This is an excerpt for a paper I recently had to write for a college class. There's nothing funny about it, except perhaps for the fact that I got a B+ on it. What would be even funnier is if you actually read the whole post. :D
Taking the rise of science and technology in our society into consideration requires us to examine whether its progression has been beneficial to us, in the realms of our species as a whole, in our social circles, and in our individual development. It is important to note that, regardless of what we conclude in this regard, the technological progress of history will endure. Despite protestations we have, however logical or impassioned, the course of the future will be plotted even if it’s without our participation. Based on the present time, it seems that the future will be defined by developments in science and technology. While our past was classified by wars and carved in the visages of the proverbial “great men of their time,” our future will be characterized by the advances in medicine, communication, transportation, and business. The person in our country today that doesn’t boast a presence in the virtual reality of the Internet is viewed as abnormal, and in the future, the integration of technology with our everyday lives will only become more apparent and intimate.
In the vein of communication, technology’s usefulness is undeniable. Because of social networking sites, mobile Internet browsing devices, and many other fascinating developments, the United States is becoming an increasingly global society; an entire world of commerce and education is at our disposal, matching with opportunity the effort any citizen is willing to yield. Interacting with inhabitants of the world demands that we think and act in a way that will benefit not only our country, but all our allies. This incentive breeds an intriguing union of ambition and caution that can steer decisions to benefit the people as a whole. A difference in culture stipulates mutual civility, cooperation requires tolerance, and the interdependency and common goals of nations should bring about peaceful resolution of conflict.
The present era has been deemed the “Information Age,” which would seem to denote a society inundated with knowledge and could reasonably be assumed to contain a dizzying number of scholars—the mysteries of physics, astronomy, math, poetry, and literature have never been more easily accessible to the common man. However, with the advent of immediate knowledge has come immediate entertainment as well. Education is paradoxically hindered by the convenience of obtaining information. It can be reasonably argued that the availability of information discourages, or at least does not facilitate, the need to retain knowledge mentally. When one is presented with the choice of obtaining wisdom through books, lectures, and notes, or the opportunity to simply carry a device that will do your thinking and answer your questions for you, convenience almost invariably triumphs. To be comfortable is the objective; to be empowered or enlightened is secondary.
In addition to the paradox of convenient information, the rise of science and technology has permanently altered the face of social interaction and relationships. On the front of social networking sites, such as Facebook, psychologists have discovered that these mediums can lead to depression when users replace meaningful face-to-face relationships with the website. The reason cited is that people primarily use social networking sites to reflect the best or most intriguing aspects of themselves while failing to mention the frustrations, pain and insecurity that so often mark our existence. This, in turn, convinces the user that their negative emotions are somehow unique and therefore isolated from others (American Psychological Association). For adolescents, romances are defined by Facebook—the present age has introduced an entirely foreign world in which the ebbing and flowing of one’s love life is apparent for everyone subscribed to its activity. Our lives have never been so public. While this frankness may allude to the days past that Rousseau refers to with sentimentality—where, “…our mores were rustic but natural” (Rousseau 4) although “At base, human nature was no better, but men found their safety in the ease with which they saw through each other” (Rousseau 4)—it also breeds the tragedies of exploitation. The private affairs suffered in silence or forgotten for their shame are immortalized in Twitter updates, YouTube videos, and photo albums. This generation is the most carefully recorded one, but perhaps the thoughtless exhibition of our lives has led to its gradual degradation into shallowness and futility.
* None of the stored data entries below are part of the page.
/-! ### The descriptor (R183) -/

/-- A plan descriptor, field by field. -/
structure PlanDesc where
  op      : Nat
  oper    : Nat
  slice   : Nat
  group   : Nat
  format  : Nat
  disc    : Nat
  round   : Nat
  slot    : Nat
  alg     : Nat
  ordinal : Nat
  bytes   : Nat
  tile    : Nat
  seed    : Nat
  src     : Nat
  dst     : Nat
  cpl     : Nat
  stride  : Nat
  m       : Nat
  members : List Nat
deriving DecidableEq, Repr

/-- A descriptor from its words. -/
def planDesc (w : List Word) : PlanDesc :=
  let f := fun (i lo n : Nat) => bitsOf (wordAt w i) lo n
  { op := f 0 0 4, oper := f 0 4 4, slice := f 0 8 8, group := f 0 16 12, format := f 1 0 4, disc := f 1 4 1, round := f 1 5 1,
    slot := f 1 8 8, alg := f 1 16 3, ordinal := f 2 0 32, bytes := f 3 0 32, tile := f 4 0 32, seed := f 5 0 32,
    src := pairAt w 6, dst := pairAt w 8, cpl := pairAt w 10, stride := f 12 0 32, m := f 13 0 14,
    members := (List.range (f 13 0 14)).map fun i => halfAt (w.drop 16) i }

/-- Bytes of a descriptor of M members: 64 B and the member list in whole words (R183). -/
def planDescBytes (w : List Word) : Nat := 64 + (bitsOf (wordAt w 13) 0 14 + 1) / 2 * 4

/-- Words of a member list. -/
def memberWords (ms : List Nat) : List Word :=
  (List.range ((ms.length + 1) / 2)).map fun i => fieldAt 0 16 (ms.getD (2 * i) 0) ||| fieldAt 16 16 (ms.getD (2 * i + 1) 0)

/-- The descriptor with its member list filled in. -/
def withMembers (w : List Word) (ms : List Nat) : List Word :=
  (w.take 13) ++ [fieldAt 0 14 ms.length, 0, 0] ++ memberWords ms

/-- Reserved encodings and fields of a descriptor (R183, R223): true when none is set. -/
def planClean (w : List Word) : Bool :=
  let d := planDesc w
  let w1 := wordAt w 1
  if d.op = 2 then
    bitsOf (wordAt w 0) 4 4 == 0 && bitsOf (wordAt w 0) 28 4 == 0 && w1 == 0 && (w.drop 3).all (· == 0) && d.slice != 0
  else
    d.op == 1 && 1 ≤ d.oper && d.oper ≤ 4 && d.slice != 0 && bitsOf (wordAt w 0) 28 4 == 0 && bitsOf w1 6 2 == 0 && bitsOf w1 19 13 == 0
      && d.alg ≤ 4 && d.format ≤ 11 && (d.oper == 1 || d.format == 0) && d.ordinal == 0 && bitsOf (wordAt w 13) 14 18 == 0
      && wordAt w 14 == 0 && wordAt w 15 == 0
      && (d.m % 2 == 0 || bitsOf (wordAt w (16 + d.m / 2)) 16 16 == 0)

/-! ### Members and racks -/

/-- The endpoint (rack × 128 + index) of an EN under the lit EN_MAP. -/
def State.endpoint (s : State) (en : Nat) : Option Nat := endpointOf s.slv.lit.enMap en

/-- The rack of an EN; the number of racks when the map does not hold it. -/
def State.rackOfEn (s : State) (en : Nat) : Nat :=
  match s.endpoint en with
  | some e => e / 128
  | none => s.rackCount

/-- The member racks of a list of ENs, ascending. -/
def State.memberRacks (s : State) (ms : List Nat) : List Nat :=
  (List.range s.rackCount).filter fun r => ms.any fun e => s.rackOfEn e == r

/-- The members of a rack: member index and endpoint index, in member order. -/
def State.membersIn (s : State) (ms : List Nat) (r : Nat) : List (Nat × Nat) :=
  ms.zipIdx.filterMap fun x => match s.endpoint x.1 with
    | some e => if e / 128 = r then some (x.2, e % 128) else none
    | none => none

/-- The member racks form a grid (R191). -/
def State.isGrid (s : State) (racks : List Nat) : Bool :=
  let sx := s.axes.1
  racks.all fun a => racks.all fun b => racks.contains (sx * (b / sx) + a % sx)

/-- The INNET ring order: rows by ascending y, alternately by ascending and descending x (R192). -/
def State.ringOrder (s : State) (racks : List Nat) : List Nat :=
  let sx := s.axes.1
  let rows := (List.range s.axes.2).filter fun y => racks.any fun r => r / sx == y
  rows.zipIdx.flatMap fun x =>
    let row := racks.filter fun r => r / sx == x.1
    if x.2 % 2 = 0 then row else row.reverse

/-- The member after an item in a list, cyclically. -/
def nextIn (l : List Nat) (a : Nat) : Nat :=
  match l.findIdx? (· == a) with
  | some i => l.getD ((i + 1) % l.length) a
  | none => a

/-- The member before an item in a list, cyclically. -/
def prevIn (l : List Nat) (a : Nat) : Nat :=
  match l.findIdx? (· == a) with
  | some i => l.getD ((i + l.length - 1) % l.length) a
  | none => a

/-! ### Agents' declarations (R440) -/

/-- The address of switch p of rack r. -/
def State.switchOf (s : State) (r p : Nat) : Addr := mkAddr 1 (r % s.axes.1) (r / s.axes.1) p
/-- The address of endpoint i of rack r. -/
def State.epOf (s : State) (r i : Nat) : Addr := mkAddr 0 (r % s.axes.1) (r / s.axes.1) i

/-! ### Planes and the algorithm (R190, R191, R246) -/

/-- PLANES: the planes in which the slice's lit trees join every pair of member racks; a plane whose switch guards no adder counts out
for RS and barrier plans (R190, R450). -/
def State.planPlanes (s : State) (slice oper : Nat) (racks : List Nat) : Nat :=
  maskOf ((List.range 16).filter fun p =>
    (racks.all fun r => racks.all fun t => r == t || match s.slv.lit.tree slice p t with
      | some x => x.routes r
      | none => false)
    && ((oper != 1 && oper != 4) || racks.all fun r => agentChecked (s.switchOf r p)))

/-- The Lantern's own limits (R246): 0 when they hold, 0x05 for the discipline, 0x10 for any other. -/
def State.lanternRule (s : State) (d : PlanDesc) (members : List Nat) (racks : List Nat) : Nat :=
  let fa3 := members.all fun en => match s.endpoint en with
    | some e => agentGen (s.epOf (e / 128) (e % 128)) == 3
    | none => false
  if d.oper == 3 || racks.length > 64 || (d.oper == 1 && d.bytes > s.params.lanternMax)
     || (d.oper == 2 && (d.bytes > s.params.lanternMax || members.length * (d.bytes + 4) > 1024))
     || isBlockFmt d.format then 0x10
  else if d.disc == 1 && !fa3 then 0x05 else 0

/-- Lantern numbers taken in any of the racks: by admitted plans and admissions, and by the reservations of other slices (R247). -/
def State.lntTaken (s : State) (slice : Nat) (racks : List Nat) : List Nat :=
  (s.clp.live.filterMap fun p => if p.racks.any racks.contains then p.lnt else none)
    ++ (s.clp.adms.filterMap fun p => if p.racks.any racks.contains then p.lnt else none)
    ++ s.clp.lntSlices.flatMap fun x => if x.1 ≠ slice ∧ racks.any (fun r => s.touches x.1 r) then x.2 else []

/-- The Lantern context number a plan takes, when one is free (R247). -/
def State.lntNumber (s : State) (slice : Nat) (racks : List Nat) : Option Nat :=
  match s.litView slice with
  | none => none
  | some v =>
    let taken := s.lntTaken slice racks
    let own := match lookupNat slice s.clp.lntSlices with
      | some ns => ns
      | none => []
    let cands := match s.chart.lit, s.template v.template with
      | some c, some t => if v.cls = 0 then
          let r := c.poolRange 3 t.lntPool
          (List.range (r.2 - r.1)).map (· + r.1)
        else own
      | _, _ => own
    cands.find? fun n => !taken.contains n

/-- The contexts a GUARDED or SEALED slice reserves at its creation: the lowest numbers of its LNT_POOL free in every member rack
(R173, R247). -/
def State.reserveLantern (s : State) (id : Nat) : State :=
  match s.litView id, s.chart.lit with
  | some v, some c =>
    match s.template v.template with
    | some t =>
      if v.cls = 0 ∨ (lookupNat id s.clp.lntSlices).isSome then s
      else
        let r := c.poolRange 3 t.lntPool
        let taken := s.lntTaken id v.racks
        let ns := (((List.range (r.2 - r.1)).map (· + r.1)).filter fun n => !taken.contains n).take (4 * t.lntSeats)
        { s with clp := { s.clp with lntSlices := s.clp.lntSlices ++ [(id, ns)] } }
    | none => s
  | _, _ => s

/-! ### Pieces (R196) -/

/-- Packets of the nominal piece. -/
def qNominal (pieceMax bytes np : Nat) : Nat := max 1 (min (pieceMax / 4032) (ceilDiv bytes (np * 4032)))

/-- Pieces of a contribution. -/
def pieceCount (bytes q : Nat) : Nat := max 1 (ceilDiv bytes (q * 4032))

/-- rounds(q, f) on the busiest plane. -/
def rounds (bytes np q f : Nat) : Nat := ceilDiv (ceilDiv (pieceCount bytes q) np) f

/-- STRETCH in units of 1/256. -/
def stretchOf (bytes np qnom q f : Nat) : Nat := ceilDiv (256 * rounds bytes np q f) (rounds bytes np qnom 2)

/-- Bytes of piece n. -/
def pieceBytes (bytes q n : Nat) : Nat := min (q * 4032) (bytes - n * (q * 4032))

/-- The planes of a mask, ascending. -/
def planeList (mask : Nat) : List Nat := bitIndices mask 16

/-- The plane of piece n: the k-th of PLANES, k = n mod NP. -/
def planeOf (mask n : Nat) : Nat := (planeList mask).getD (n % max 1 (planeList mask).length) 0

/-- The plan has reduction points: an RS plan off the Lantern. -/
def hasPoints (oper alg : Nat) : Bool := oper == 1 && (alg == 2 || alg == 3)

/-- Bytes one packet of a piece needs at a point of a fan-in (R197). -/
def needPerPacket (d : PlanDesc) (fan : Nat) : Nat := if d.disc = 1 then 4 * packetElems d.format else fan * 4032

/-- The fan-in at a switch of a rack: the group's members there; a RING switch takes the larger of its steps (R197). -/
def switchFan (alg members : Nat) : Nat := if alg = 3 then max members 2 else members

/-- The pieces a plane carries, ascending. -/
def planePieces (planes bytes q p : Nat) : List Nat := (List.range (pieceCount bytes q)).filter fun n => planeOf planes n == p

/-! ### Memory (R173, R197, R219, R220) -/

/-- Lamp seats of a slice in this rack. -/
def State.lampSeats (s : State) (slice : Nat) : List Nat :=
  match s.slice slice with
  | some r => r.seats.flatMap fun q => if q.rack = s.myRack then q.lmp else []
  | none => []

/-- Lamp seats bound in this rack. -/
def State.boundSeats (s : State) : List Nat :=
  s.slc.table.flatMap fun r => r.seats.flatMap fun q => if q.rack = s.myRack then q.lmp else []
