/-- A packet of a piece is late: its done bit is set, or its launch is more than 3 below the newest seen (R266). -/
def Plan.late (p : Plan) (l piece : Nat) : Bool :=
  let b := launchBehind p.newest l
  (3 < b && b < 32768) || (p.doneOf l).contains piece

/-! ### The parts of a piece's sums -/

/-- Sums leave in the accumulator format: ARRIVAL, and INT32 for INT8S32 (R228, R229). -/
def accSums (d : PlanDesc) : Bool := d.disc == 1 || d.format == 11

/-- The byte of a piece's sums that a byte of its contribution stands at. -/
def sumByte (d : PlanDesc) (rel : Nat) : Nat := if accSums d then 4 * elemsIn d.format rel else rel

/-- A part of a piece's sums: a sum packet, 1,008 accumulators or one data packet, cut where the rack that owns its bytes changes (R192, R228,
R229): its packet, its first byte and its bytes within the sums, its first element within the contribution, its owner's rack. -/
structure SumPart where
  pkt   : Nat
  off   : Nat
  bytes : Nat
  elem  : Nat
  owner : Nat
deriving DecidableEq, Repr

/-- The runs of a piece's bytes that one rack owns: the first byte within the piece, the rack (R178, R192). -/
def State.ownerRuns (s : State) (d : PlanDesc) (base bytes : Nat) : List (Nat × Nat) :=
  let shard := max 1 (d.bytes / max 1 d.m)
  let first := base / shard
  let rack := fun (j : Nat) => s.rackOfEn (d.members.getD j 0)
  (List.range ((base + bytes - 1) / shard - first + 1)).filterMap fun i =>
    if i = 0 then some (0, rack first)
    else if rack (first + i) = rack (first + i - 1) then none else some ((first + i) * shard - base, rack (first + i))

/-- The parts of a piece's sums, in order. -/
def State.sumParts (s : State) (d : PlanDesc) (q piece : Nat) : List SumPart :=
  let bytes := pieceBytes d.bytes q piece
  let base := piece * (q * 4032)
  let total := sumByte d bytes
  let runs := s.ownerRuns d base bytes
  (List.range (ceilDiv total 4032)).flatMap fun k =>
    runs.zipIdx.filterMap fun x =>
      let lo := max (4032 * k) (sumByte d x.1.1)
      let hi := min (min total (4032 * (k + 1))) (match runs[x.2 + 1]? with
        | some y => sumByte d y.1
        | none => total)
      if lo < hi then
        some { pkt := k, off := lo, bytes := hi - lo, elem := elemsIn d.format base + (if accSums d then lo / 4 else elemsIn d.format lo), owner := x.1.2 }
      else none

/-- The parts of a piece of a plan. -/
def State.pieceParts (s : State) (p : Plan) (piece : Nat) : List SumPart := s.sumParts (planDesc p.desc) p.q piece

/-- The ring of a part starts at the rack after its owner's: whether it needs a partial from the ring here (R192). -/
def State.needsRing (s : State) (p : Plan) (x : SumPart) : Bool := nextIn p.ring x.owner != s.myRack

/-- Whether a part goes on to the next Keeper from here. -/
def State.goesOn (s : State) (x : SumPart) : Bool := x.owner != s.myRack

/-- Whether a part completes here. -/
def State.endsHere (s : State) (x : SumPart) : Bool := x.owner == s.myRack

/-- The words of a run of bytes of data; offsets and lengths are whole words. -/
def wordsIn (ws : List Word) (off bytes : Nat) : List Word := (ws.drop (off / 4)).take ((bytes + 3) / 4)

/-! ### Places -/

/-- The place of a launch and piece. -/
def Plan.place (p : Plan) (launch piece : Nat) : Option Place := p.places.find? fun x => x.launch == launch && x.piece == piece

/-- One place, changed. -/
def State.onPlace (s : State) (ctx launch piece : Nat) (f : Place → Place) : State :=
  s.onPlan ctx fun p => { p with places := p.places.map fun x => if x.launch = launch ∧ x.piece = piece then f x else x }

/-- Runs of the lamp store that are taken: the places of this rack's plans, the units withdrawn (R219, R415). -/
def State.storeBusy (s : State) : List (Nat × Nat) :=
  (s.clp.plans.flatMap fun p => (p.places.filter fun x => !x.spill).map fun x => (x.base, x.units))
    ++ (s.rst.lost.filter fun x => x.1 == 1).map fun x => (x.2, 1)

/-- A place for a launch and piece, made when it is the first packet: it takes the lowest free number; within the plan's share of the lamp store it lies
whole in one region of its slice, else in the spill area (R199, R219, R220). -/
def State.openPlace (s : State) (ctx launch piece plane : Nat) : State :=
  s.onPlan ctx fun p =>
    if (p.place launch piece).isSome then p
    else
      let d := planDesc p.desc
      let n := ((List.range (p.places.length + 1)).find? fun i => !(p.places.any fun x => x.slot == i)).getD 0
      let need := if d.oper = 1 then units64 (p.q * needPerPacket d 2) else 0
      let base := if n < p.storeUnits / max 1 need then fitIn (s.regions p.slice 3145728) s.storeBusy need else none
      let x : Place := { slot := n, spill := need != 0 && base.isNone, base := base.getD 0, units := need, launch := launch, piece := piece, plane := plane,
                         step := 0, ins := [], sums := [], map := [], lasts := [], senders := [], phase := .gather, out := [] }
      { p with places := p.places ++ [x] }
This expansion of science and technology into our lives and the accessibility of information are comparable to Condorcet’s idea of equality in instruction. Ages past, such as pre-Reformation Germany, knew a distinction between educated and uneducated: the informed knew how to obtain, interpret, and apply information, whereas the uneducated had no such opportunity or skill. In a world where answers are only as far away as the nearest Internet connection, education is theoretically equal. However, these developments have not necessarily profited democracy, especially among people, because it has bred the dependency that Condorcet so adamantly argued against. The opinions of many in politics, for example, are not based on study; rather, what has been edited and diluted into five-second sound bites and Wikipedia articles.
Advances in science and technology have had an indelible impact on our society, many in a positive sense, and has indubitably put us at a disadvantage in other areas. In any case, the society of progress that Condorcet, Rousseau and, to be frank, all relatively optimistic scholars imagine, will never escape our minds. Perhaps a day will occur in humanity’s future when it will not escape our grasp either.